Debate Prep on Refugees

By Mark Krikorian on September 16, 2015

A question on the refugee crisis facing Europe is likely to come up at the Republican debate tonight and I have a slim hope that some of the candidates will come up with a coherent answer. Here’s a possible response:

Jake, as the father of (insert number), I found the picture of that dead Syrian child especially heartbreaking. For both humanitarian and foreign policy reasons, we should work with other countries to help Syria's neighbors manage the large numbers of people seeking safety. The goal should be to enable those fleeing war to be able to live in dignity as near as possible to their homes so they can return when the fighting ends.

But resettlement outside the region must be the extreme last resort, and is the wrong solution for the vast majority. President Obama’s plans to resettle tens or possibly hundreds of thousands of Syrians in the United States are unfair, inefficient, and unsafe.

Unfair, because refugees who end up in the West have basically won a lottery. What we’re seeing in Europe now is that those people who run a gauntlet and survive win the prize of life in Germany or France, based mainly on how much money they have to pay smugglers or their luck at sea. Survival of the fittest, or the luckiest, is not a good model for caring for refugees.

Inefficient, because a dollar spent bringing a refugee here and supporting him would help many more people in Turkey or Jordan or Lebanon. A recent study found that the money spent on a single refugee in Europe could help 25 people in the Middle East. American taxpayers' money isn't unlimited; if we're going to spend it on refugees, it should be directed where we'll get the most bang for the buck.

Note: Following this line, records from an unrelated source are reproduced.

-- ==== Sys2Proof/Laws/Memory.lean ====
section
/-! SUPPORT. Laws of the memory operations: reading back one byte, and the canonical form that every memory operation keeps. -/

namespace Sys2Proof.Machine

open Sys2Proof

theorem cellsAbove_mono {n k : Nat} (h : n ≤ k) : ∀ m, cellsAbove k m = true → cellsAbove n m = true
  | [], _ => rfl
  | (a, b) :: r, hm => by
    simp only [cellsAbove, Bool.and_eq_true, decide_eq_true_eq] at hm ⊢
    exact ⟨⟨by omega, hm.1.2⟩, hm.2⟩

theorem cellGet_above {n a : Nat} (h : a ≤ n) : ∀ m, cellsAbove n m = true → cellGet m a = 0
  | [], _ => rfl
  | (k, b) :: r, hm => by
    simp only [cellsAbove, Bool.and_eq_true, decide_eq_true_eq] at hm
    simp only [cellGet]
    rw [if_neg (by omega), if_pos (by omega)]

theorem cellsAbove_cellSet {n a : Nat} (b : BitVec 8) (h : n < a) :
    ∀ m, cellsAbove n m = true → cellsAbove n (cellSet m a b) = true
  | [], _ => by
    simp only [cellSet]; split <;> simp_all [cellsAbove]
  | (k, c) :: r, hm => by
    simp only [cellsAbove, Bool.and_eq_true, decide_eq_true_eq] at hm
    simp only [cellSet]
    split
    · split <;> simp_all [cellsAbove]
    · split
      · split
        · exact cellsAbove_mono (by omega) r hm.2
        · simp_all [cellsAbove]
      · simp only [cellsAbove, Bool.and_eq_true, decide_eq_true_eq]
        exact ⟨hm.1, cellsAbove_cellSet b (by omega) r hm.2⟩

/-- A write keeps the canonical form. -/
theorem wf_cellSet (a : Nat) (b : BitVec 8) : ∀ m, Memory.wf m = true → Memory.wf (cellSet m a b) = true
  | [], _ => by simp only [cellSet]; split <;> simp_all [Memory.wf, cellsAbove]
  | (k, c) :: r, hm => by
    simp only [Memory.wf, Bool.and_eq_true] at hm
    simp only [cellSet]
    split
    · split <;> simp_all [Memory.wf, cellsAbove]
    · split
      · split
        · cases r with
          | nil => rfl
          | cons p r =>
            simp only [cellsAbove, Bool.and_eq_true, decide_eq_true_eq] at hm
            simp only [Memory.wf, Bool.and_eq_true]
            exact ⟨hm.2.1.2, hm.2.2⟩
        · simp_all [Memory.wf]
      · simp only [Memory.wf, Bool.and_eq_true]
        exact ⟨hm.1, cellsAbove_cellSet b (by omega) r hm.2⟩

theorem wf_cellsWrite (bs : List (BitVec 8)) :
    ∀ m a, Memory.wf m = true → Memory.wf (cellsWrite m a bs) = true := by
  induction bs with
  | nil => exact fun _ _ h => h
  | cons b bs ih => exact fun m a h => ih _ _ (wf_cellSet a b m h)

theorem wf_cellsPut (bs : List (Nat × BitVec 8)) :
    ∀ m, Memory.wf m = true → Memory.wf (cellsPut m bs) = true := by
  induction bs with
  | nil => exact fun _ h => h
  | cons p bs ih => exact fun m h => ih _ (wf_cellSet p.1 p.2 m h)

theorem cellsAbove_filter (f : Host.Cell → Bool) {n : Nat} :
    ∀ m, cellsAbove n m = true → cellsAbove n (m.filter f) = true
  | [], _ => rfl
  | (k, c) :: r, hm => by
    simp only [cellsAbove, Bool.and_eq_true, decide_eq_true_eq] at hm
    rw [List.filter_cons]
    split
    · simp only [cellsAbove, Bool.and_eq_true, decide_eq_true_eq]
      exact ⟨hm.1, cellsAbove_filter f r hm.2⟩
    · exact cellsAbove_filter f r (cellsAbove_mono (by omega) r hm.2)

/-- Dropping cells keeps the canonical form. -/
theorem wf_filter (f : Host.Cell → Bool) : ∀ m, Memory.wf m = true → Memory.wf (m.filter f) = true
  | [], _ => rfl
  | (k, c) :: r, hm => by
    simp only [Memory.wf, Bool.and_eq_true] at hm
    rw [List.filter_cons]
    split
    · simp only [Memory.wf, Bool.and_eq_true]
      exact ⟨hm.1, cellsAbove_filter f r hm.2⟩
    · refine wf_filter f r ?_
      cases r with
      | nil => rfl
      | cons p r =>
        simp only [cellsAbove, Bool.and_eq_true, decide_eq_true_eq] at hm
        simp only [Memory.wf, Bool.and_eq_true]
        exact ⟨hm.2.1.2, hm.2.2⟩

theorem wf_cellsClear (m : List Host.Cell) (a n : Nat) (h : Memory.wf m = true) :
    Memory.wf (cellsClear m a n) = true := wf_filter _ m h

/-- A byte reads back as it was written. -/
theorem cellGet_cellSet_same (a : Nat) (b : BitVec 8) :
    ∀ m, Memory.wf m = true → cellGet (cellSet m a b) a = b := by
  suffices h : ∀ m, (Memory.wf m = true ∨ ∃ n, n < a ∧ cellsAbove n m = true) → cellGet (cellSet m a b) a = b from
    fun m hm => h m (.inl hm)
  intro m
  induction m with
  | nil => intro _; simp only [cellSet]; split <;> simp_all [cellGet]
  | cons p r ih =>
    obtain ⟨k, c⟩ := p
    intro h
    have ha : cellsAbove k r = true := by
      rcases h with h | ⟨n, _, h⟩
      · simp only [Memory.wf, Bool.and_eq_true] at h; exact h.2
      · simp only [cellsAbove, Bool.and_eq_true] at h; exact h.2
    simp only [cellSet]
    split
    · split
      · simp_all [cellGet]; intro _; omega
      · simp [cellGet]
    · split
      · split
        · subst_vars; exact cellGet_above (by omega) r ha
        · simp_all [cellGet]
      · simp only [cellGet]
        rw [if_neg ‹_›, if_neg ‹_›]
        exact ih (.inr ⟨k, by omega, ha⟩)

/-- A write leaves every other byte as it was. -/
theorem cellGet_cellSet_other {a x : Nat} (b : BitVec 8) (hx : x ≠ a) :
    ∀ m, Memory.wf m = true → cellGet (cellSet m a b) x = cellGet m x := by
  suffices h : ∀ m, (Memory.wf m = true ∨ ∃ n, cellsAbove n m = true) → cellGet (cellSet m a b) x = cellGet m x from
    fun m hm => h m (.inl hm)
  intro m
  induction m with
  | nil => intro _; simp only [cellSet]; split <;> simp_all [cellGet]
  | cons p r ih =>
    obtain ⟨k, c⟩ := p
    intro h
    have ha : cellsAbove k r = true := by
      rcases h with h | ⟨n, h⟩
      · simp only [Memory.wf, Bool.and_eq_true] at h; exact h.2
      · simp only [cellsAbove, Bool.and_eq_true] at h; exact h.2
    simp only [cellSet]
    split
    · split
      · rfl
      · simp only [cellGet]
        rw [if_neg hx]
        split
        · rw [if_neg (by omega), if_pos (by omega)]
        · rfl
    · split
      · split
        · subst_vars
          simp only [cellGet]
          rw [if_neg hx]
          split
          · exact cellGet_above (by omega) r ha
          · rfl
        · subst_vars; simp [cellGet, hx]
      · simp only [cellGet]
        rw [ih (.inr ⟨k, ha⟩)]

/-- The device's own writes of HDM keep the canonical form. -/
theorem wf_writeHdm (bs : List (BitVec 8)) (p : Nat) :
    ∀ (h : Nat) (s : State), Memory.wf s.mem = true → Memory.wf (s.writeHdm p h bs).mem = true := by
  induction bs with
  | nil => exact fun _ _ h => h
  | cons b bs ih =>
    intro h s hs
    simp only [State.writeHdm]
    exact ih _ _ (wf_cellSet _ b _ hs)

/-- The device's own writes at virtual addresses keep the canonical form. -/
theorem wf_vaWrite (bs : List (BitVec 8)) (stack pasid : Nat) :
    ∀ (va : Nat) (s : State), Memory.wf s.mem = true → Memory.wf (vaWrite s stack pasid va bs).mem = true := by
  induction bs with
  | nil => exact fun _ _ h => h
  | cons b bs ih =>
    intro va s hs
    simp only [vaWrite]
    refine ih _ _ ?_
    split
    · exact wf_cellSet _ b _ hs
    · exact hs

end Sys2Proof.Machine
end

And unsafe, because there is literally no way to check the backgrounds of Syrians claiming to be refugees. The Boston Marathon bombers were refugees and were screened multiple times – the FBI even interviewed their friends – and we still didn't know they were terrorists. Who are we going to ask about a Syrian refugee, the Damascus police department? It is impossible to resettle refugees from Syria's civil war without letting large numbers of ISIS, al Qaeda, and other terrorists move to the United States. What are we going to say to the parents of a dead American child killed by an ISIS "refugee" on our own soil?

A (insert name) administration would be energetic and generous in caring for refugees – by helping them where they’re located now, not by moving them to the United States.